HIS FACE WAS etched in concern. Hair longer than I remembered, messy and dark gold. Lines by his eyes. Looking older than I remembered.

He held a packet of water up to my lips. One of the pouches from Odysseus’s stores. The liquid soothed my parched throat.

I pushed away his hand so I could speak. “Luka?” My voice was harsh, gravelly. “What . . . how?”

“Please, save your voice.”

I tried to shake my head, but I only succeeded in losing the delicate balance I’d gained. My head slumped uncomfortably to one shoulder.

Gingerly, Luka cradled the back of my skull and held me upright.

“You’re not real,” I whispered. My voice was broken like it’d been run over by a truck, more scratch than sound.

“Do I not look real?” A ghost of a smile, one corner of his mouth perked up wryly.

“You could be . . . not you. Something else, data mining my memories. Showing me a friendly face to . . . gain my trust.” That had been too many words. I swallowed a few times to moisten my throat. “Tell me it’s you.”

The smile dropped away. “It’s me.”

“Prove it.”

“Okay.
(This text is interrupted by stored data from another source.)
-- ==== Sys2Proof/Machine/Dispatch.lean ====
section
/-! DEFINITION. One arm per operation of the opcode table. -/

namespace Sys2Proof.Machine

def exec (i : Instr) (s : State) : Host.Outcome State Fault Refusal :=
  match i with
  | .encsw chan value ref pd gain udac => Sys2Proof.Machine.execEncsw chan value ref pd gain udac s
  | .decw rawHigh rawLow => Sys2Proof.Machine.execDecw rawHigh rawLow s
  | .extw chan => Sys2Proof.Machine.execExtw chan s
  | .encee wordA wordB wordC wordD => Sys2Proof.Machine.execEncee wordA wordB wordC wordD s
  | .commit => Sys2Proof.Machine.execCommit s

end Sys2Proof.Machine
end

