/-- What the environment does next is no part of the invariant. -/
theorem State.Inv.withInputs (hs : s.Inv) (rest : List Input) : ({ s with inputs := rest } : State).Inv :=
  ⟨hs.buffer, hs.framed, hs.presented, hs.bus, hs.owned, hs.guarded, hs.activity, hs.cached⟩

end

/-- Settles O41: a step takes the oldest input, and every input keeps each of the invariant's parts. -/
theorem everyStepKeepsTheInvariant : Obligations.EveryStepKeepsTheInvariant := by
  unfold Obligations.EveryStepKeepsTheInvariant
  intro s t hs h
  obtain ⟨y, rest, -, hy⟩ := step_cases h
  exact takeInput_inv (hs.withInputs rest) hy

/-- Settles O40: at the start no port holds a value, the trace is empty and no procedure is in progress. -/
theorem startMeetsTheInvariant : Obligations.StartMeetsTheInvariant := by
  unfold Obligations.StartMeetsTheInvariant
  exact State.inv_iff.2 ⟨nofun, ⟨nofun, nofun, nofun⟩, fun h => absurd rfl h, nofun, nofun, rfl, trivial, fun _ => rfl⟩

/-- Settles O39: each field of the start is as its definition gives it, in the device for each of the four channels. -/
theorem startIsAsGiven : Obligations.StartIsAsGiven := by
  unfold Obligations.StartIsAsGiven
  refine ⟨rfl, rfl, rfl, rfl, fun c => ?inputReg, rfl, rfl, rfl, fun c => ?output, rfl, rfl⟩
  case inputReg => cases c <;> rfl
  case output => cases c <;> rfl

end Sys2Proof.Machine
end

section
/-! ENCSW's image and injectivity (40_encode_sequential_write.md R73), and its default for an absent latch flag (92 D8): what
two command bytes, two words and two values have in common. -/

namespace Sys2Proof

theorem highByte_lowByte_inj {w w' : SettingsWord} : highByte w = highByte w' ∧ lowByte w = lowByte w' ↔ w = w' := by
  refine ⟨fun ⟨hhigh, hlow⟩ => ?_, fun h => h ▸ ⟨rfl, rfl⟩⟩
  rw [← wordOfBytes_high_low w, hhigh, hlow, wordOfBytes_high_low]

theorem fieldsWord_injective : Function.Injective fieldsWord :=
  Function.LeftInverse.injective wordFields_fieldsWord

theorem ofNat12_eq_iff {v v' : Nat} : BitVec.ofNat 12 v = BitVec.ofNat 12 v' ↔ v % 4096 = v' % 4096 := by
  rw [← BitVec.toNat_inj, BitVec.toNat_ofNat, BitVec.toNat_ofNat]

/-- The command bytes of a sequential write are the eight bytes `0x40` to `0x47` (30_encoding.md R53). -/
theorem exists_swcmd_iff {b : Byte} : (∃ c u, swcmd c u = b) ↔ 0x40 ≤ b.toNat ∧ b.toNat ≤ 0x47 := by
  constructor
  · rintro ⟨c, u, rfl⟩
    have hc : c.code.toNat < 4 := c.code.isLt
    have hu := Bool.toNat_le u
    rw [swcmd_toNat]
    omega
  · intro hb
    have hmask : ∀ b : Byte, 0x40 ≤ b.toNat ∧ b.toNat ≤ 0x47 → b &&& 0xF8 = 0x40 := by decide
    exact ⟨_, _, swcmd_of_classify (classify_of_mask (hmask b hb))⟩

end Sys2Proof

namespace Sys2Proof.Machine

/-- ENCSW on a tuple of fields drives their pattern (30_encoding.md R53, R54). -/
theorem exec_encsw_fields (c : Channel) (u : Bool) (f : Fields) (s : State) :
    exec (.encsw c f.value.toNat f.ref f.pd f.gain (some u)) s =
      .next (s.putEncsw [swcmd c u, highByte (fieldsWord f), lowByte (fieldsWord f)]) := by
  rw [exec_encsw_pattern, udacOrDefault, Option.getD_some, BitVec.ofNat_toNat, BitVec.setWidth_eq]

/-- Settles O10: the command byte is injective in channel and flag, the word in its fields, and its fields in the value's low
12 bits; each command byte and each word is one of ENCSW's. -/
theorem encswIsInjectiveAndReachesEveryFrame : Obligations.EncswIsInjectiveAndReachesEveryFrame := by
  unfold Obligations.EncswIsInjectiveAndReachesEveryFrame
  refine ⟨fun c c' v v' r r' p p' g g' u u' s => ?injective, fun frame s => ⟨?emitted, ?reached⟩⟩
  case injective =>
    refine ⟨_, _, _, _, _, _, _, _, exec_encsw_pattern c v r p g (some u) s, rfl,
      exec_encsw_pattern c' v' r' p' g' (some u') s, rfl, swcmd_injective, ?_⟩
    rw [highByte_lowByte_inj, fieldsWord_injective.eq_iff, Fields.mk.injEq, ofNat12_eq_iff]
  case emitted =>
    rintro ⟨c, v, r, p, g, u, t, hexec, hframe⟩
    rw [exec_encsw_pattern] at hexec
    cases hexec
    exact ⟨_, _, _, (Option.some.inj hframe).symm, exists_swcmd_iff.1 ⟨c, u, rfl⟩⟩
  case reached =>
    rintro ⟨b0, b1, b2, rfl, hb0⟩
    obtain ⟨c, u, rfl⟩ := exists_swcmd_iff.2 hb0
    refine ⟨c, _, _, _, _, u, _, exec_encsw_fields c u (wordFields (wordOfBytes b1 b2)) s, ?_⟩
    rw [State.putEncsw_out, fieldsWord_wordFields, highByte_wordOfBytes, lowByte_wordOfBytes]

/-- Settles O12: the flag is read through its default, which is false. -/
theorem encswAbsentLatchFlagIsFalse : Obligations.EncswAbsentLatchFlagIsFalse := by
  unfold Obligations.EncswAbsentLatchFlagIsFalse
  intro c v r p g s
  have hflag : udacOrDefault none = udacOrDefault (some false) := rfl
  rw [exec_encsw, exec_encsw, hflag]

end Sys2Proof.Machine
end

section
/-! DECW as a bijection of words and field tuples, and the bits that each of its outputs is read from
(41_decode_channel_word.md R83, R86). -/

namespace Sys2Proof.Machine

/-- Settles O14: the fields of a word and the word of fields are inverse to each other, and so are a word and its bytes. -/
theorem decwIsABijection : Obligations.DecwIsABijection := by
  unfold Obligations.DecwIsABijection
  refine ⟨fun hi lo s => ?composed, fun f => ⟨(highByte (fieldsWord f), lowByte (fieldsWord f)), ?preimage, ?unique⟩⟩
  case composed =>
    exact ⟨_, _, exec_decw_word hi lo s, rfl, fieldsWord_wordFields (wordOfBytes hi lo)⟩
  case preimage =>
    exact fun s => ⟨_, exec_decw_fieldsWord f s, rfl⟩
  case unique =>
    rintro ⟨hi, lo⟩ h
    obtain ⟨t, hexec, hport⟩ := h State.reset
    rw [exec_decw_word] at hexec
    cases hexec
    obtain rfl : wordFields (wordOfBytes hi lo) = f := Option.some.inj hport
    rw [fieldsWord_wordFields, highByte_wordOfBytes, lowByte_wordOfBytes]

/-- A one-bit field is its bit. -/
theorem extractLsb'_one_congr {x y : Byte} {i : Nat} (h : x.getLsbD i = y.getLsbD i) :
    x.extractLsb' i 1 = y.extractLsb' i 1 := by
  apply BitVec.eq_of_getLsbD_eq
  intro j hj
  obtain rfl : j = 0 := by omega
  simpa using h

/-- Settles O16: DECW reads each output from the bits that 41 R81 names for it. -/
theorem decwOutputsDependOnTheirBitsOnly : Obligations.DecwOutputsDependOnTheirBitsOnly := by
  unfold Obligations.DecwOutputsDependOnTheirBitsOnly
  intro hi lo hi' lo' s
  refine ⟨_, _, _, _, exec_decw hi lo s, rfl, exec_decw hi' lo' s, rfl, fun h => ?ref, fun h => ?pd, fun h => ?gain,
    fun h hlo => ?value⟩
  case ref => exact congrArg Reference.ofCode (extractLsb'_one_congr h)
  case pd => exact congrArg PowerDown.ofCode h
  case gain => exact congrArg Gain.ofCode (extractLsb'_one_congr h)
  case value => rw [decodeWord, decodeWord, h, hlo]

end Sys2Proof.Machine
end

section
/-! The read buffer as data (20_memory.md R31; log 2): its canonical form lists exactly the bytes that are read and are not
`unlisted`, so it is determined by what is read. -/

namespace Sys2Proof.Machine

theorem Memory.lookup_of_mem {cells : List Host.Cell} (hrising : cells.Pairwise fun x y => x.1 < y.1) {c : Host.Cell}
    (hc : c ∈ cells) : Memory.lookup cells c.1 = c.2 := by
  induction cells with
  | nil => cases hc
  | cons d rest ih =>
    obtain ⟨hd, hrest⟩ := List.pairwise_cons.1 hrising
    rcases List.mem_cons.1 hc with rfl | hmem
    · exact if_pos rfl
    · exact (if_neg (Nat.ne_of_lt (hd c hmem))).trans (ih hrest hmem)

theorem Memory.mem_of_lookup {cells : List Host.Cell} {a : Nat} (h : Memory.lookup cells a ≠ Memory.unlisted) :
    (a, Memory.lookup cells a) ∈ cells := by
  induction cells with
  | nil => exact absurd rfl h
  | cons d rest ih =>
    obtain ⟨k, b⟩ := d
    by_cases hk : k = a
    · rw [Memory.lookup, if_pos hk, hk]
      exact List.mem_cons_self
    · rw [Memory.lookup, if_neg hk] at h ⊢
      exact List.mem_cons_of_mem _ (ih h)

theorem Memory.nodup_of_rising {cells : List Host.Cell} (hrising : cells.Pairwise fun x y => x.1 < y.1) : cells.Nodup :=
  hrising.imp fun hlt => ne_of_apply_ne Prod.fst (Nat.ne_of_lt hlt)

/-- What a canonical buffer lists is what it reads, but for `unlisted`. -/
theorem Memory.mem_cells_iff {m : Memory} (h : m.wf) (c : Host.Cell) :
    c ∈ m.cells ↔ m.read c.1 = some c.2 ∧ c.2 ≠ Memory.unlisted := by
  obtain ⟨hrising, hcells⟩ := h
  constructor
  · intro hc
    obtain ⟨hlt, hne⟩ := hcells c hc
    exact ⟨(Memory.read_of_lt hlt).trans (congrArg some (Memory.lookup_of_mem hrising hc)), hne⟩
  · rintro ⟨hread, hne⟩
    rw [Memory.read, Option.ite_none_right_eq_some, Option.some.injEq] at hread
    obtain ⟨-, hbyte⟩ := hread
    obtain ⟨a, b⟩ := c
    obtain rfl : Memory.lookup m.cells a = b := hbyte
    exact Memory.mem_of_lookup hne

/-- Settles O18: buffers that read the same list the same cells, and a strictly rising list is determined by its members. -/
theorem canonicalBufferIsUnique : Obligations.CanonicalBufferIsUnique := by
  unfold Obligations.CanonicalBufferIsUnique
  rintro ⟨len, cells⟩ ⟨len', cells'⟩ h h' rfl hread
  have hmem : ∀ c, c ∈ cells ↔ c ∈ cells' := by
    intro c
    rw [Memory.mem_cells_iff h, Memory.mem_cells_iff h', hread]
  have hperm : cells.Perm cells' :=
    (List.perm_ext_iff_of_nodup (Memory.nodup_of_rising h.1) (Memory.nodup_of_rising h'.1)).2 hmem
  have hcells : cells = cells' :=
    hperm.eq_of_pairwise (fun x y _ _ hxy hyx => absurd hyx (Nat.lt_asymm hxy)) h.1 h'.1
  rw [hcells]

/-- Settles O17: the byte sequence driven is what reading gives back, and only RB and two ports change. -/
theorem drivenBufferIsReadBack : Obligations.DrivenBufferIsReadBack := by
  unfold Obligations.DrivenBufferIsReadBack
  intro bytes rest s hin
  exact ⟨_, step_driveBuffer hin, Memory.read_ofBytes bytes, rfl, rfl, rfl, rfl, rfl, rfl, rfl⟩

end Sys2Proof.Machine
end

section
/-! EXTW's length check and its composition with DECW (42_extract_channel_word.md R92, R97; 60_exceptions.md R111). -/

namespace Sys2Proof.Machine

/-- Settles O20: the check is on the length alone. -/
theorem extwFailsExactlyOnWrongLength : Obligations.ExtwFailsExactlyOnWrongLength := by
  unfold Obligations.ExtwFailsExactlyOnWrongLength
  intro bytes c s hrb
  refine ⟨_, exec_extw_of_driven hrb c, fun hlen => ?short, fun hlen => ?full⟩
  case short =>
    rw [extractWord_of_not_full hlen]
    exact ⟨rfl, rfl, rfl⟩
  case full =>
    rw [extractWord_of_full hlen]
    exact ⟨rfl, _, rfl⟩

/-- Settles O22: the fields of the word that EXTW gives compose to that word. -/
theorem extwThenDecwReportsTheChannel : Obligations.ExtwThenDecwReportsTheChannel := by
  unfold Obligations.ExtwThenDecwReportsTheChannel
  intro bytes c s hlen hrb
  obtain ⟨hi, lo, hhi, hlo, hexec⟩ := exec_extw_of_bytes hlen hrb c
  refine ⟨_, _, hi, lo, _, hexec, rfl, exec_decw_word hi lo _, rfl, ?_⟩
  calc some (fieldsWord (wordFields (wordOfBytes hi lo))).toNat
    _ = some (256 * hi.toNat + lo.toNat) := by rw [fieldsWord_wordFields, wordOfBytes_toNat, Nat.mul_comm]
    _ = _ := by rw [hhi, hlo, Option.bind_some, Option.map_some]

/-- Settles O23: both operations ask for RB before anything else. -/
theorem undrivenBufferGivesNoResult : Obligations.UndrivenBufferGivesNoResult := by
  unfold Obligations.UndrivenBufferGivesNoResult
  exact fun c s hrb => ⟨exec_extw_of_undriven hrb c, exec_commit_of_undriven hrb⟩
I’ll tell you something only I know. Something you couldn’t make up.”

He released the back of my head, and to my relief I managed to hold it up without his help. His gaze locked with mine, steady and grim and resolute. “I knew I was never going to be selected for this mission. My entire aim in participating in the competition was to monitor the other candidates. From the moment I saw your skill at manipulating your brain waves, I knew it was going to be you.” His voice dropped. “From the beginning, I had hoped it would be you, Cassie.”

My lungs were working extra hard to bring in oxygen. My voice was more breath than sound. “What the hell are you talking about?”

“Cassie. That message that Crane’s satellites received? The blueprints for Odysseus? We sent that message. My father designed this ship. We invited you here. This is our home planet.” His jaw clenched. Then he added, with venom so unlike him it made me shiver, “What’s left of it.”

I squeezed my eyes shut, wanting him to stop. Unwilling for this to be reality. Unable to digest it.

When I opened them again, the world hadn’t even begun to make sense. I couldn’t look at his face. Instead I scanned the room, looking for some semblance of normal, something that would make this okay.

Around us stood the four silver pods, each of my crew members still fast asleep within, their heart-rate monitors beeping peacefully from the control pads. They were all still there. Still breathing. Copeland’s shorn hair had grown at least six inches, floating around her skull like a dark halo. Bolshakov’s face had a scruff of grizzly beard, where he’d been clean-shaven the last I’d seen him.

I reached a hand up to my hair. It’d been long to begin with, but now it came down nearly to my waist.

I turned my eyes back to Luka. He was waiting for me to accept it, his expression bleak. Like he expected me to take this badly.

My eyes blinked away what felt like many months’ worth of sleep, and the details of his face came into high-definition focus. The ruddiness of his cheeks. The perspiration at his hairline, hinting at some exertion. All impossible, impossible.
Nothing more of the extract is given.